BEGIN Records shown

/-- ECMD checks its 128 bytes, waits with KIND 9 for room (QFULL with NB), goes on for a clock when a higher sequencer has queued a command in this one, and completes with a copy of a well-formed command queued, or traps CMDFORMAT with the lowest failing byte; an operand in SPACE 3 that names this device is one in SPACE 1. EKICK queues a chain in the same way. EWAIT completes when every awaited flag is set, clearing exactly those with CLR, and else waits with KIND 4; EPOLL reads all flags; a clear comes before the sets of its clock, does not see them and leaves them standing. ELINK writes LINK and the header bits of an entry. EQSTAT reads the state of a queue. WITHDRAW sends a withdrawal to each producer and never waits. (R191, R193, R198, R205, R210, R211, R212, R213, R214, R215, R231, R233.) -/
def Obligations.EngineWords : Prop :=
  (∀ (s u : State) (c : CoreId) (f : FQ),
    let st := getStrand u c
    let ctx := ctxNo u c
    let t := coreTile u c
    let a := st.getA f.ar.toNat
    let off0 : Int := (a.extractLsb' 0 32).toNat + f.disp.toInt + st.dispStep
    let off : Int := (a.extractLsb' 0 32).toNat + (st.getG f.rc).toInt + f.disp.toInt + st.dispStep
    let q := queueOfQn t f.qn
    let q1 := queueOfQn t (f.qn &&& 1)
    let full := fun (i : Instr) (nb : Bool) (p : EngQueue) => queueRoom u p t = false →
      (nb = true → Traps s i 31 0 0 u) ∧
      (nb = false → Waits s i { what := .engineSpace, kind := 9, name := engineName p, psrc := spaceSrc u p t } u)
    (Issues s c (.ecmd f) u →
      (∀ x v, segCheck u ctx t a off 128 64 false = .error (.trap x v) → exec (.ecmd f) s = .next (trapCore v c x)) ∧
      (∀ r o, segCheck u ctx t a off 128 64 false = .ok (r, o) →
        full (.ecmd f) (f.aux.getLsbD 0) q ∧
        (queueRoom u q t = true → enteredLater u c = true → GoesOn s (.ecmd f) u) ∧
        (∀ v, queueRoom u q t = true → enteredLater u c = false → grantRefs u c (coreClient c) ctx [r] = .ok v →
          segPoisoned v ctx r.name r.tile o 128 = false →
          let raw := ownRaw v (BitVec.ofNat 1024 (leNat (segBytes v ctx r.name r.tile o 128)))
          let fails := cmdFailByte v ctx (domainSize v (coreLaunch v c)) (queueServes q) false (isBox c) raw
          (∀ b, fails = some b → Traps s (.ecmd f) 30 (BitVec.ofNat 64 b) (mkA r.name o) v) ∧
          (fails = none → let z := takeInstance v (coreLaunch v c) raw
            Completes s (.ecmd f) (enqueueCmd z.2 { newCmd z.2 c q (mkA r.name o) raw none with inst := z.1 }))))) ∧
    (Issues s c (.ekick f) u →
      (∀ x v, segCheck u ctx t a off0 128 64 false = .error (.trap x v) → exec (.ekick f) s = .next (trapCore v c x)) ∧
      (∀ r o, segCheck u ctx t a off0 128 64 false = .ok (r, o) →
        full (.ekick f) (f.qn.getLsbD 3) q1 ∧
        (queueRoom u q1 t = true → Completes s (.ekick f) (enqueueChain u (newCmd u c q1 (mkA r.name o) 0
          (some ⟨mkA r.name o, 0, f.aux.toNat, false, none⟩)))))) ∧
    (Issues s c (.elink f) u → ∀ r o v, segCheck u ctx t a off0 128 64 true = .ok (r, o) →
      grantRefs u c (coreClient c) ctx [r] = .ok v → segPoisoned v ctx r.name r.tile o 8 = false →
      let g := st.getG f.rc
      let h : Word := BitVec.ofNat 64 (leNat (segBytes v ctx r.name r.tile o 8))
      let h1 := (h &&& 0x0000FFFFFFFFFEFF) ||| 0x200
      let wrote := fun (link : Word) => Completes s (.elink f)
        (segWrite (segWrite v ctx r.name r.tile o (leBytes 8 h1.toNat)) ctx r.name r.tile (o + 24) (leBytes 8 link.toNat))
      (isA f.rc = true → wrote (st.getA (aNum f.rc))) ∧
      (f.rc = 0 → wrote 0) ∧
      (isA f.rc = false → f.rc ≠ 0 → g.toNat < 2 ^ 52 → wrote (g ||| 0x8000000000000000)) ∧
      (isA f.rc = false → f.rc ≠ 0 → 2 ^ 52 ≤ g.toNat → Traps s (.elink f) 19 0 0 u)) ∧
    (Issues s c (.eqstat f) u →
      let l := u.cmds.filter (fun e => e.2.queue == q)
      let mine := (l.filter (fun e => e.2.tile == t)).length
      let last := (tabGet 0 u.lastStatus (16 * t + qnOfQueue q)).toNat
      let prog := match l.head? with | some e => if e.2.tile = t then e.2.progress % 2 ^ 32 else 0 | none => 0
      Completes s (.eqstat f) (setGOf u c f.rc
        (BitVec.ofNat 64 (queueState l.head? * 2 ^ 62 + mine * 2 ^ 55 + last * 2 ^ 32 + prog))))) ∧
  (∀ (s u : State) (t p : Nat) (f : FQ),
    let c := CoreId.tile t p
    let flags := (getTile u t).flags
    let one : Word := 1 <<< (f.aux.extractLsb' 0 6).toNat
    let m := if f.rc = 0 then one else (getStrand u c).getG f.rc
    let clr := f.aux.getLsbD 6
    let now := (getTile u t).setNow
    let before := (flags &&& ~~~ now) ||| ((getTile u t).wasSet &&& now)
    let seen := if clr then before else flags
    let clear := fun (v : State) (x : Word) => modTile v t (fun y =>
      { y with flags := y.flags &&& ~~~ (x &&& ~~~ y.setNow), wasSet := y.wasSet &&& ~~~ x })
    (Issues s c (.ewait f) u →
      (m &&& ~~~ seen = 0 → Completes s (.ewait f) (if clr then clear u m else u)) ∧
      (m &&& ~~~ seen ≠ 0 → ∃ n, n < 64 ∧ Waits s (.ewait f) { what := .ewait, kind := 4, name := n } u ∧
        m.getLsbD n = true ∧ seen.getLsbD n = false ∧ ∀ k, k < n → ¬ (m.getLsbD k = true ∧ seen.getLsbD k = false))) ∧
    (Issues s c (.epoll f) u → Completes s (.epoll f)
      (if clr then clear (setGOf u c f.rc ((flags &&& ~~~ one) ||| (before &&& one))) one else setGOf u c f.rc flags)) ∧
    (Issues s c (.withdraw f) u →
      let serial := ((getTile u t).task.map (·.serial)).getD 0
      Completes s (.withdraw f) (sendWithdrawals u t serial m) ∧
      (producers u t serial m = [] → sendWithdrawals u t serial m = u))) ∧
  (∀ (s : State) (x : Cmd), (usedOpds x.raw).any (agRangeBad s x.ctx) = false → cmdNonstrict x.raw = false →
    let v := enqueueCmd s x
    v.nextCmd = s.nextCmd + 1 ∧ (∀ id, id ≠ s.nextCmd → tabFind v.cmds id = tabFind s.cmds id) ∧
    ∃ y, tabFind v.cmds s.nextCmd = some y ∧ y.raw = x.raw ∧ y.queue = x.queue ∧ y.tile = x.tile ∧ y.entered = s.nextCmd ∧ y.clock = s.cycle ∧
      { v with cmds := s.cmds, nextCmd := s.nextCmd } = s) ∧
  (∀ (s : State) (id : Nat) (x : Cmd), tabFind s.cmds id = some x →
    (x.demand = 0 → withdrawOne (s, []) id = (s, [])) ∧
    (1 < x.demand → withdrawOne (s, []) id = ({ s with cmds := tabPut s.cmds id { x with
      demand := x.demand - 1, withdrawals := x.withdrawals + 1 } }, [])))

END Records shown

## Your objective:
Where the line holding "let t := coreTile u c" appears in the listing above, start reproducing exactly, and end with the line holding "full (.ekick f) (f.qn.getLsbD 3) q1 ∧".

## Answer for this exercise:
    let t := coreTile u c
    let a := st.getA f.ar.toNat
    let off0 : Int := (a.extractLsb' 0 32).toNat + f.disp.toInt + st.dispStep
    let off : Int := (a.extractLsb' 0 32).toNat + (st.getG f.rc).toInt + f.disp.toInt + st.dispStep
    let q := queueOfQn t f.qn
    let q1 := queueOfQn t (f.qn &&& 1)
    let full := fun (i : Instr) (nb : Bool) (p : EngQueue) => queueRoom u p t = false →
      (nb = true → Traps s i 31 0 0 u) ∧
      (nb = false → Waits s i { what := .engineSpace, kind := 9, name := engineName p, psrc := spaceSrc u p t } u)
    (Issues s c (.ecmd f) u →
      (∀ x v, segCheck u ctx t a off 128 64 false = .error (.trap x v) → exec (.ecmd f) s = .next (trapCore v c x)) ∧
      (∀ r o, segCheck u ctx t a off 128 64 false = .ok (r, o) →
        full (.ecmd f) (f.aux.getLsbD 0) q ∧
        (queueRoom u q t = true → enteredLater u c = true → GoesOn s (.ecmd f) u) ∧
        (∀ v, queueRoom u q t = true → enteredLater u c = false → grantRefs u c (coreClient c) ctx [r] = .ok v →
          segPoisoned v ctx r.name r.tile o 128 = false →
          let raw := ownRaw v (BitVec.ofNat 1024 (leNat (segBytes v ctx r.name r.tile o 128)))
          let fails := cmdFailByte v ctx (domainSize v (coreLaunch v c)) (queueServes q) false (isBox c) raw
          (∀ b, fails = some b → Traps s (.ecmd f) 30 (BitVec.ofNat 64 b) (mkA r.name o) v) ∧
          (fails = none → let z := takeInstance v (coreLaunch v c) raw
            Completes s (.ecmd f) (enqueueCmd z.2 { newCmd z.2 c q (mkA r.name o) raw none with inst := z.1 }))))) ∧
    (Issues s c (.ekick f) u →
      (∀ x v, segCheck u ctx t a off0 128 64 false = .error (.trap x v) → exec (.ekick f) s = .next (trapCore v c x)) ∧
      (∀ r o, segCheck u ctx t a off0 128 64 false = .ok (r, o) →
        full (.ekick f) (f.qn.getLsbD 3) q1 ∧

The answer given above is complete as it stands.